The installed MET stations for this study can be found HERE
The installed air quality stations for this study can be found HERE
See HERE for an NIEHS airticle summarizing this work.
I am a lead geospatial analysist and field researcher on this pilot project to leverage community partnerships and provide a novel framework for community based air quality monitoring. This study, which is also a component of my doctoral work, integrates geospatial models with the installation of local sensor networks and community input for air quality modeling and assessment in Grant County, New Mexico. This study is being conducted in partnership with the Gila Resource Information Project (GRIP), a local community environmental organization. Besides monitoring and modeling PM levels, we are assessing the utility of including community knowledge into modeling frameworks using a mixed-methods process based on the Analytic Hierarchy Process (AHP) combined with machine learning (ML) driven model weighting factors. The model is based on a machine learning (ML) driven GIS Multi-Criteria Decision Analysis (GIS-MCDA) geospatial model that predicts potential exposure to PM released from mining activities in the area by considering multiple hydrogeotechnical routes of contaminant dispersal and the influence of industrial emissions and wildfires. For air quality monitoring, I designed a solar-powered station with cellular-telemetry for real-time data upload/access, using a particulate matter (PM) sensor from PurpleAir. This study is an example of my grant writing, community engagement, environmental monitoring, and geospatial data science skills.

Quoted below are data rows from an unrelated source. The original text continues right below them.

-- ==== Sys2Proof/Safety.lean ====
section
/-! DEFINITION. The terms claims are made in: the invariant of the block, the arcs of the transition
table, and runs of several steps. -/

namespace Sys2Proof.Machine

/-- The events the outside may cause: letting the block run, block reset, and a word that is a host
operation. The host cannot issue any other row (`42_transport_primitives.md`, `30_encoding.md`
rule R96; assumption 11). -/
def Event.hostLegal : Event → Bool
  | .run => true
  | .blockReset => true
  | .word w =>
    match decode w with
    | .ok .init => true
    | .ok (.exec _) => true
    | _ => false

/-- The level of `INIT_OK` a phase implies (rule R42). -/
def Phase.initOkAt : Phase → Option Bool
  | .uninit | .iRsta | .iRstr | .iSel | .iDrain | .iCheck => some false
  | .fault | .reserved _ => none
  | _ => some true

/-- The level of `DONE` a phase implies (rule R44). -/
def Phase.doneAt : Phase → Option Bool
  | .idle => some true
  | .reserved _ => none
  | _ => some false

/-- The level of `CS` a phase implies (rule R173). -/
def Phase.csAt : Phase → Option Bool
  | .uninit | .xSel1 | .xSel2 | .xWait2 | .xClean => some false
  | .iDrain | .iCheck | .xTx | .xDesel2 | .xWait1 | .xRx | .xDesel3 => some true
  | _ => none

/-- The EXEC phases before the first exchange, after S_X_PAD. -/
def Phase.beforeTx : Phase → Bool
  | .xDesel1 | .xSel1 => true
  | _ => false

/-- The EXEC phases after the last exchange. -/
def Phase.afterTx : Phase → Bool
  | .xDesel2 | .xSel2 | .xWait1 | .xRx | .xDesel3 | .xWait2 | .xClean => true
  | _ => false

/-- The EXEC phases after S_X_PAD in which nothing has been received yet. -/
def Phase.beforeRx : Phase → Bool
  | .xDesel1 | .xSel1 | .xTx | .xDesel2 | .xSel2 | .xWait1 => true
  | _ => false

/-- The invariant of the block: what the rules say holds in every state a run from block reset
reaches while the host only does what it may do. -/
structure BlockInv (s : State) : Prop where
  /-- no reserved phase code (rules R93, R175) -/
  named : ∀ k, s.phase ≠ .reserved k
  /-- `ERR = 1` exactly in `S_FAULT` (rule R43) -/
  errIff : s.err = true ↔ s.phase = .fault
  /-- `ERRCODE` is 0 exactly when `ERR` is (93 V3) -/
  errcodeIff : s.errcode = 0 ↔ s.err = false
  /-- rule R42 -/
  initOkAt : ∀ b, s.phase.initOkAt = some b → s.initOk = b
  /-- rules R44, R198 -/
  doneAt : ∀ b, s.phase.doneAt = some b → s.done = b
  /-- rule R173 -/
  csAt : ∀ b, s.phase.csAt = some b → s.cs = b
  /-- `RST = 1` only between S_I_RSTA and S_I_RSTR (rule R173 e) -/
  rstIff : s.rst = true ↔ s.phase = .iRstr
  /-- before, during and after transmission `TXBUF` is the padded command (rule R33) -/
  framed : (s.phase.beforeTx || s.phase == .xTx || s.phase.afterTx) = true → s.txbuf = pad s.cmd
  /-- rule R34 -/
  txiStart : s.phase.beforeTx = true → s.txi = 0
  /-- rule R34, 93 V5 -/
  txiIn : s.phase = .xTx → s.txi < s.txbuf.length / 2
  /-- rule R34 -/
  txiEnd : s.phase.afterTx = true → s.txi = s.txbuf.length / 2
  /-- rule R34 -/
  txiLe : s.txi ≤ s.txbuf.length / 2
  /-- rule R33 -/
  txbufEven : s.txbuf.length % 2 = 0
  /-- rule R35 -/
  rawEven : s.raw.length % 2 = 0
  /-- rule R161: nothing is received before S_X_RX -/
  rawStart : s.phase.beforeRx = true → s.raw = []
  /-- rules R31, R104 -/
  cmdMax : ∀ n, s.cfg.nCmdMax = some n → s.cmd.length ≤ n
  /-- rules R31, R104 -/
  txbufMax : ∀ n, s.cfg.nCmdMax = some n → s.txbuf.length ≤ n + 2
  /-- rules R31, R104 -/
  rawMax : ∀ n, s.cfg.nRawMax = some n → s.raw.length ≤ n
  /-- rules R47, R104 -/
  tocntMax : ∀ n, s.cfg.timeoutPolls = some n → s.tocnt < n
  /-- the host does only what it may do (rule R208) -/
  legal : ∀ e ∈ s.inbox, e.hostLegal = true

/-- The kind of an item of the trace, for the table of arcs. -/
inductive ActKind where
  | rsta
  | rstr
  | sel
  | desel
  | sample (d : Bool)
  | xchg
  | rd
  | fall
  deriving DecidableEq, Repr

/-- The kind of an item. -/
def TraceItem.kind : TraceItem → ActKind
  | .rsta => .rsta
  | .rstr => .rstr
  | .sel => .sel
  | .desel => .desel
  | .sample d => .sample d
  | .xchg _ => .xchg
  | .rd _ => .rd
  | .fall _ _ => .fall

/-- Whether an item is an action on the port (rule R95); the lines that block reset drops are none
(rule R220). -/
def TraceItem.isPortAction : TraceItem → Bool
  | .fall _ _ => false
  | .rsta | .rstr | .sel | .desel | .sample _ | .xchg _ | .rd _ => true

/-- The port trace of rule R95: the port actions alone. -/
def portTrace (s : State) : List TraceItem := s.trace.filter TraceItem.isPortAction

/-- The levels of `CS` and `RST` after an item, from those before it (rules R39, R40, R53). -/
def TraceItem.drive : Bool × Bool → TraceItem → Bool × Bool
  | (cs, _), .rsta => (cs, true)
  | (cs, _), .rstr => (cs, false)
  | (_, rst), .sel => (true, rst)
  | (_, rst), .desel => (false, rst)
  | (cs, rst), .fall c r => (cs && !c, rst && !r)
  | l, .sample _ => l
  | l, .xchg _ => l
  | l, .rd _ => l

/-- The levels of `CS` and `RST` that a module which saw both at 0 (rule R53) and then the trace knows. -/
def lineLevels (tr : List TraceItem) : Bool × Bool := tr.foldl TraceItem.drive (false, false)

/-- The trace shows every change of the two lines: who replays it knows their levels (rule R30). -/
def TraceShowsLines (s : State) : Prop := lineLevels s.trace = (s.cs, s.rst)

/-- The arcs of the transition table that a step of the block takes (rule R172): from, to, and the
port actions on the arc. The arcs of the host's offers are not among them. -/
def stepArcs : List (Phase × Phase × List ActKind) :=
  [(.iRsta, .iRstr, [.rsta]), (.iRstr, .iSel, [.rstr]), (.iSel, .iDrain, [.sel]),
   (.iDrain, .iDrain, [.sample true, .rd]), (.iDrain, .fault, [.sample true, .rd]),
   (.iDrain, .iCheck, [.sample false]), (.iCheck, .idle, []), (.iCheck, .fault, [])] ++
  [(.xPad, .xDesel1, []), (.xDesel1, .xSel1, [.desel]), (.xSel1, .xTx, [.sel]),
   (.xTx, .xTx, [.xchg]), (.xTx, .xDesel2, [.xchg]), (.xDesel2, .xSel2, [.desel]),
   (.xSel2, .xWait1, [.sel])] ++
  [(.xWait1, .xRx, [.sample true]), (.xWait1, .xWait1, [.sample false]),
   (.xWait1, .fault, [.sample false]), (.xRx, .xRx, [.sample true, .rd]),
   (.xRx, .fault, [.sample true, .rd]), (.xRx, .xDesel3, [.sample false]),
   (.xDesel3, .xWait2, [.desel])] ++
  [(.xWait2, .xClean, [.sample true]), (.xWait2, .xWait2, [.sample false]),
   (.xWait2, .fault, [.sample false]), (.xClean, .idle, [])]

/-- `k` steps from `s` lead to `t`, none of them a stop. -/
def Reaches (k : Nat) (s t : State) : Prop := Host.Core.run Sys2Proof.core k s = .next t

/-- Two states that differ at most in the units the exchanges still to come return. -/
def SameButTxrx (s t : State) : Prop :=
  t = { s with env := { s.env with txrx := t.env.txrx } } ∧
    t.env.txrx.length = s.env.txrx.length

/-- The port trace of one EXEC that sends `us`, waits for `p` and `q` samples that read 0, and reads
`m` units (rule R152). -/
def execTrace (padByte : Byte) (us : List XUnit) (p m q : Nat) : List TraceItem :=
  [.desel, .sel] ++ us.map .xchg ++ [.desel, .sel] ++
  List.replicate p (.sample false) ++ [.sample true] ++
  (List.replicate m [.sample true, .rd padByte]).flatten ++ [.sample false] ++ [.desel] ++
  List.replicate q (.sample false) ++ [.sample true]

/-- The port trace of one INIT that reads `m` units (rule R151). -/
def initTrace (padByte : Byte) (m : Nat) : List TraceItem :=
  [.rsta, .rstr, .sel] ++ (List.replicate m [.sample true, .rd padByte]).flatten ++
  [.sample false]

/-- The samples of one EXEC in the order drawn (rule R152). -/
def execSamples (p m q : Nat) : List Bool :=
  List.replicate p false ++ [true] ++ List.replicate m true ++ [false] ++
  List.replicate q false ++ [true]

/-- The number of steps of an EXEC of a command of length `n`, without the offer (rule R243). -/
def execSteps (n p m q : Nat) : Nat :=
  1 + 2 + (n / 2 + 1) + 2 + (p + 1) + (m + 1) + 1 + (q + 1) + 1

/-- The number of steps of an INIT, without the offer (rule R243). -/
def initSteps (m : Nat) : Nat := 3 + (m + 1) + 1

end Sys2Proof.Machine
end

The installed air quality stations for this study can be found HERE
Livestock are a significant potential pathway of contaminant uptake and community exposure. We use GPS collars, passive silicone samplers, and leverage GIS models to assess potential exposures for livestock. GPS data is input into a neuro-fuzzy inference system to classify the spatial distribution of different animal behaviors such as grazing, resting, and traveling. These behaviors may impact the potential for an animal to be exposed to AUM contaminants.